# still room for a few anglers this weekend



## thowell64 (Jul 11, 2009)

There is still room for a couple of anglers to come fish with us in Venice, LA for our charitable "tournament" this weekend -- the 17th and the 18th (Friday and Saturday). All you need to do is show up, no equipment or boat, anyone welcome to join us. Your tax deductable donation to our foundation will supply you with 3 nights stay at the Marina, 2 days of fishing with Reel Peace Charters, 2 nights of dinner and drinks, promotional prizes from our sponsors, an entry into our "trip of a lifetime" contest (valued at up to 35k), etc.

--- come by yourself or with a friend, all are welcome and is for a great cause.
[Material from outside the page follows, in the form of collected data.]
theorem execRejoinReq_runs (h : Head) (region : Nat) (incremental : Bool) (slabs : List Nat) (s : State) : s.Runs (execRejoinReq h region incremental slabs s) := by
  unfold execRejoinReq
  refine State.on_runs fun init => ?_
  have h := Dev.Leads.refl init
  repeat' first
    | with_reducible assumption
    | (intro v; refine (fun hv : init.Leads v => ?_) ?_; rotate_left; subst v)
    | (intro v; refine (fun hv : init.Leads v.1 => ?_) ?_; rotate_left; subst v)
    | (intro v; refine (fun hv : init.Leads v.2 => ?_) ?_; rotate_left; subst v)
    | intro _
    | (extract_lets -lift +onlyGivenNames w; revert w)
    | dsimp -zeta -zetaDelta only
    | with_reducible apply Dev.startResync_leads
    | with_reducible apply Dev.takeFrame_leads
    | (simp [*]; done)
    | (split <;> try (rename_i e; try obtain rfl := congrArg Prod.fst e; try obtain rfl := congrArg Prod.snd e))

theorem execResyncData_runs (h : Head) (slab kind : Nat) (mask : Mask) (heat region : Nat) (lines : List Line) (s : State) : s.Runs (execResyncData h slab kind mask heat region lines s) := by
  unfold execResyncData
  refine State.on_runs fun init => ?_
  have hi := Dev.Leads.refl init
  extract_lets x n h'
  split
  rename_i d ok e
  obtain rfl := congrArg Prod.fst e
  have k := Dev.takeFrame_leads h' 0x09 n false init.upNow x.isSome hi
  split
  · exact k
  · split
    · exact Dev.noteFrame_leads _ _ _ k
    · extract_lets d1 rid d2 d3
      have h1 : init.Leads d1 := Dev.countAccepted_leads _ _ _ k
      have h2 : init.Leads d2 := Dev.arrive_leads _ _ _ _ _ _ _ _ h1
      have h3 : init.Leads d3 := by
        unfold d3
        split
        · exact Dev.admitOne_leads _ _ _ h2
        · exact h2
      exact Dev.noteFrame_leads _ _ _ h3

theorem execFetch_runs (h : Head) (slab region : Nat) (s : State) : s.Runs (execFetch h slab region s) := by
  unfold execFetch
  refine State.on_runs fun init => ?_
  have h := Dev.Leads.refl init
  repeat' first
    | with_reducible assumption
    | (intro v; refine (fun hv : init.Leads v => ?_) ?_; rotate_left; subst v)
    | (intro v; refine (fun hv : init.Leads v.1 => ?_) ?_; rotate_left; subst v)
    | (intro v; refine (fun hv : init.Leads v.2 => ?_) ?_; rotate_left; subst v)
    | intro _
    | (extract_lets -lift +onlyGivenNames w; revert w)
    | dsimp -zeta -zetaDelta only
    | with_reducible apply Dev.takeFrame_leads
    | with_reducible apply Dev.answerFetch_leads
    | (simp [*]; done)
    | (split <;> try (rename_i e; try obtain rfl := congrArg Prod.fst e; try obtain rfl := congrArg Prod.snd e))

theorem execFetchData_runs (h : Head) (slab : Nat) (_mask : Mask) (heat region : Nat) (lines : List Line) (s : State) : s.Runs (execFetchData h slab _mask heat region lines s) := by
  unfold execFetchData
  refine State.on_runs fun init => ?_
  have h := Dev.Leads.refl init
  repeat' first
    | with_reducible assumption
    | (intro v; refine (fun hv : init.Leads v => ?_) ?_; rotate_left; subst v)
    | (intro v; refine (fun hv : init.Leads v.1 => ?_) ?_; rotate_left; subst v)
    | (intro v; refine (fun hv : init.Leads v.2 => ?_) ?_; rotate_left; subst v)
    | intro _
    | (extract_lets -lift +onlyGivenNames w; revert w)
    | dsimp -zeta -zetaDelta only
    | with_reducible apply Dev.incF_leads
    | with_reducible apply Dev.raise_leads
    | with_reducible apply Dev.setRht_leads
    | with_reducible apply Dev.fetchLands_leads
    | with_reducible apply Dev.takeFrame_leads
    | with_reducible apply Dev.noteFrame_leads
    | with_reducible apply Dev.endFetch_leads
    | (simp [*]; done)
    | (split <;> try (rename_i e; try obtain rfl := congrArg Prod.fst e; try obtain rfl := congrArg Prod.snd e))

theorem execFetchMiss_runs (h : Head) (slab _region : Nat) (s : State) : s.Runs (execFetchMiss h slab _region s) := by
  unfold execFetchMiss
  refine State.on_runs fun init => ?_
  have h := Dev.Leads.refl init
  repeat' first
    | with_reducible assumption
    | (intro v; refine (fun hv : init.Leads v => ?_) ?_; rotate_left; subst v)
    | (intro v; refine (fun hv : init.Leads v.1 => ?_) ?_; rotate_left; subst v)
    | (intro v; refine (fun hv : init.Leads v.2 => ?_) ?_; rotate_left; subst v)
    | intro _
    | (extract_lets -lift +onlyGivenNames w; revert w)
    | dsimp -zeta -zetaDelta only
    | with_reducible apply Dev.takeFrame_leads
    | with_reducible apply Dev.noteFrame_leads
    | with_reducible apply Dev.failFetch_leads
    | (simp [*]; done)
    | (split <;> try (rename_i e; try obtain rfl := congrArg Prod.fst e; try obtain rfl := congrArg Prod.snd e))

theorem execFetchTimeout_runs (slab : Nat) (s : State) : s.Runs (execFetchTimeout slab s) := by
  unfold execFetchTimeout
  refine State.on_runs fun init => ?_
  have h := Dev.Leads.refl init
  repeat' first
    | with_reducible assumption
    | intro _
    | with_reducible apply Dev.failFetch_leads
    | (simp [*]; done)
    | split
Please contact me directly, tomat 941.914.3118 or [email protected]


----------



## bluffman2 (Nov 22, 2007)

a tax deductabledonation of how much???


----------



## biggamefishr (Oct 26, 2007)

1300 bucks stephen


----------



## bluffman2 (Nov 22, 2007)

> *biggamefishr (7/14/2009)*1300 bucks stephen


ok ill bite............where did i miss the 1300.00???


----------



## biggamefishr (Oct 26, 2007)

his previous half a dozen post on this same subject


----------



## bluffman2 (Nov 22, 2007)

:doh :banghead


----------



## Splittine (Nov 24, 2007)

Hey Josh, just taking a wild stab in the dark but Im guessing you had a problem with Lowrance?


----------



## biggamefishr (Oct 26, 2007)

just a little...I'm gonna give standard horizon a shot, I sent them an email last night asking about warranty coverage (3years) if i bought the unit from an unauthorized dealer. They emailed me back in about 12 hours and answered all my questions (yes the warranty still applies) and apologized for taking so long to respond and gave me a direct phone number to them if i needed anymore help. Lowrance sucks, their products are known to have problems and they won't stand behind defective problems. Plus the guy in customer service i talked to yesterday was a tool. The new electronics on my boat will be a raymarine DS500X and a standard horizon 180I


----------